Monday, August 30, 2010

How to Embarrass Your Teenager


A couple of years ago my oldest daughter started middle school.

That was part of her transition from Sweet Little Girl to Evil Teenager. It’s a process, I’m sorry to report, that seems to have come to completion.

Anyways, before school began the administration sent out a letter saying that parents would be allowed to attend with their sixth graders on the first day. The letter said that parents were “encouraged to share” this happy day with their children, and were invited to go from class to class with their student to help ease the transition into middle school, and reduce the stress of the first day.

As I have not forgotten the experience of being a middle-schooler myself, this letter caused me to laugh out loud.

When I was in sixth grade, I’m pretty sure nothing could have made my first day MORE stressful than having my MOM along!

So I decided to share the chuckle with my daughter, by reading her this letter aloud and pretending I might actually accept the school’s invitation.

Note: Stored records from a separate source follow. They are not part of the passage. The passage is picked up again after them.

-- ==== Sys2Proof/Machine/Reduce.lean ====
section
/-! DEFINITION. Reductions and the search family: 11 R255 to R261, with the exact float sums of 08 R181. -/
namespace Sys2Proof.Machine
open Sys2Proof

/-! ### Exact sums: R181 -/

/-- An exact sum of signed magnitudes, as a signed multiple of 2^e. -/
structure ExactSum where
  m : Int
  e : Int
  deriving DecidableEq, Repr

/-- A finite value added exactly. -/
def ExactSum.add (a : ExactSum) (neg : Bool) (m : Nat) (e : Int) : ExactSum :=
  let v : Int := if neg then -(m : Int) else m
  if a.m = 0 then ⟨v, e⟩
  else if m = 0 then a
  else if a.e ≤ e then ⟨a.m + v * (2 ^ (e - a.e).toNat : Nat), a.e⟩
  else ⟨a.m * (2 ^ (a.e - e).toNat : Nat) + v, e⟩

/-- Finite values added exactly. -/
def ExactSum.addAll (a : ExactSum) (vs : List FVal) : ExactSum :=
  vs.foldl (fun (a : ExactSum) v => match v with
    | .fin n m e => a.add n m e
    | .nan _ => a
    | .inf _ => a) a

/-- The exact sum of values with the specials of R181, where the finite values but `rest` are in the partial sum `start` already. None of
them gives +0. -/
def exactSumFrom (rm : BitVec 3) (start : ExactSum) (vs rest : List FVal) : Exact :=
  let nv := snanFlag vs
  let pinf := vs.any fun v => v.isInf && !v.neg
  let ninf := vs.any fun v => v.isInf && v.neg
  if vs.any (·.isNan) then .nan nv
  else if pinf && ninf then .nan fNV
  else if pinf then .inf false 0
  else if ninf then .inf true 0
  else
    let s : ExactSum := start.addAll rest
    if s.m = 0 then
      (if vs.all (·.isZero) then .num (!vs.isEmpty && vs.all (·.neg)) 0 0 false 0 else .num (rm == 2#3) 0 0 false 0)
    else .num (decide (s.m < 0)) s.m.natAbs s.e false 0

/-- The exact sum of values (R181). -/
def exactSum (rm : BitVec 3) (vs : List FVal) : Exact := exactSumFrom rm ⟨0, 0⟩ vs vs

/-- The sum of operands rounded once, with the trust of the VRFSUM row of Table 8.7, from a partial sum of all but `rest`. -/
def opSumFrom (f : Fmt) (rm : BitVec 3) (start : ExactSum) (xs rest : List FOpd) : FOut :=
  let r := f.finish rm (exactSumFrom rm start (xs.map (·.val)) (rest.map (·.val)))
  .of f r (xs.all (·.full)) (addTrust f r (xs.foldl (fun a x => maxExp a (errExp x.val x.t)) none))

/-- The sum of operands rounded once (R181). -/
def opSum (f : Fmt) (rm : BitVec 3) (xs : List FOpd) : FOut := opSumFrom f rm ⟨0, 0⟩ xs xs

/-! ### Reductions -/

/-- A float of the element type as an f-register: binary32 form for binary32, widened exactly otherwise (R255). -/
def FReg.ofElt (f : Fmt) (isF32 : Bool) (bits t : Nat) : FReg :=
  if isF32 then ⟨BitVec.ofNat 64 bits, BitVec.ofNat 6 t, true⟩
  else
    let r := match f.read bits with
      | .nan _ => (Fmt.b64.writeNan 0).bits
      | .inf n => (Fmt.b64.writeInf n 0).bits
      | .fin n m e => (Fmt.b64.finish 0 (.num n m e false 0)).bits
    ⟨BitVec.ofNat 64 (if f = Fmt.b64 then bits else r), BitVec.ofNat 6 t, false⟩

/-- The next column to count and the partial result with which a reduction may stop at its k-th restart point (Table 11.4). -/
abbrev StopAt := VCtx → State → List Nat → Nat → Option (Nat × BitVec 128)
/-- No restart point. -/
def noStop : StopAt := fun _ _ _ _ => none

/-- A row-crossing word that reads va and writes s[d]. -/
def redS (w : IWord) (d a : BitVec 6) (accept : EType → Bool) (s : State)
    (g : VCtx → State → List Nat → Nat × Flags) (stop : StopAt) (after : Thread → Thread) : Out :=
  crossWord w s fun c s =>
    match typeFault w (accept c.ty) <|> s.th.operandFault c.nf c.ty.nfs [⟨1, a, c.wreq, .src⟩] with
    | some i => .error i
    | none =>
      let es := s.active c
      match (s.stopsOn es).bind (stop c s es) with
      | some (i, x) => .ok (.paused ((s.readRows [a] es).paused es i (some x)))
      | none =>
      let (v, fl) := g c s es
      let s' := (s.readRows [a] es).crossS d v (s.inTaint c [a] [] [])
      .ok { st := (s'.upd fun t => after (t.raiseFlags fl)).checked c false false, trap := none,
            trace := ⟨(s.th.ent a).width.toNat, none⟩ }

As I was reading, her eyes got so huge I thought they might pop out of her head.

It was hysterical.

I let her mouth hang open in horror a few seconds before letting her know I wasn’t planning on going along with her to middle school.

I think her relieved sigh was heard for miles around.

It turned out that one or two clueless parents actually DID take the school up on this offer, however.

Sure stinks to be THAT kid!

Well, I am bringing this up because I just recently read a review of a new parenting book called “My Teenage Werewolf” by Lauren Kessler.

This is totally real; NO LIE!

Allow me to quote from the amazon.com version:

(I capitalized some phrases for emphasis. You’ll have to add the tone of horrified incredulity yourself.)

“Kessler, the author of five narrative nonfiction books, explores the mother/daughter relationship at a PARTICULARLY VULNERABLE POINT—the cusp of her daughter's entry into adolescence. At 12, Lizzie is often at odds with her author mom, who describes her chilly relationship with her own mother. Not wanting to repeat a distant and dissatisfying relationship with her offspring, Kessler decides to dive into her daughter's world. She embeds herself in middle school, FOLLOWING LIZZIE FROM CLASS TO CLASS, probing her peer relationships, online pastimes and cyberfriends, athletic and summer camp life….Mothers of girls in particular will be alternately amused, horrified, and entertained as they view the turmoil and triumphs of adolescence from Kessler's insightful perspective.”

Oh. My. Gosh.

I could NOT make this stuff up, people!

It REALLY stinks to be THAT kid!

What could be worse than a distant and dissatisfying relationship with your mother, Ms. Kessler?

Hmmm…how about a mom stuck to your left arm like a LIMPET all through middle school?

Of course I had to share this story with my (now 13-year-old) daughter too.

She agreed this woman makes me look like Mother of the Year.

I know that’s not much of a compliment, but I’ll take what I can get.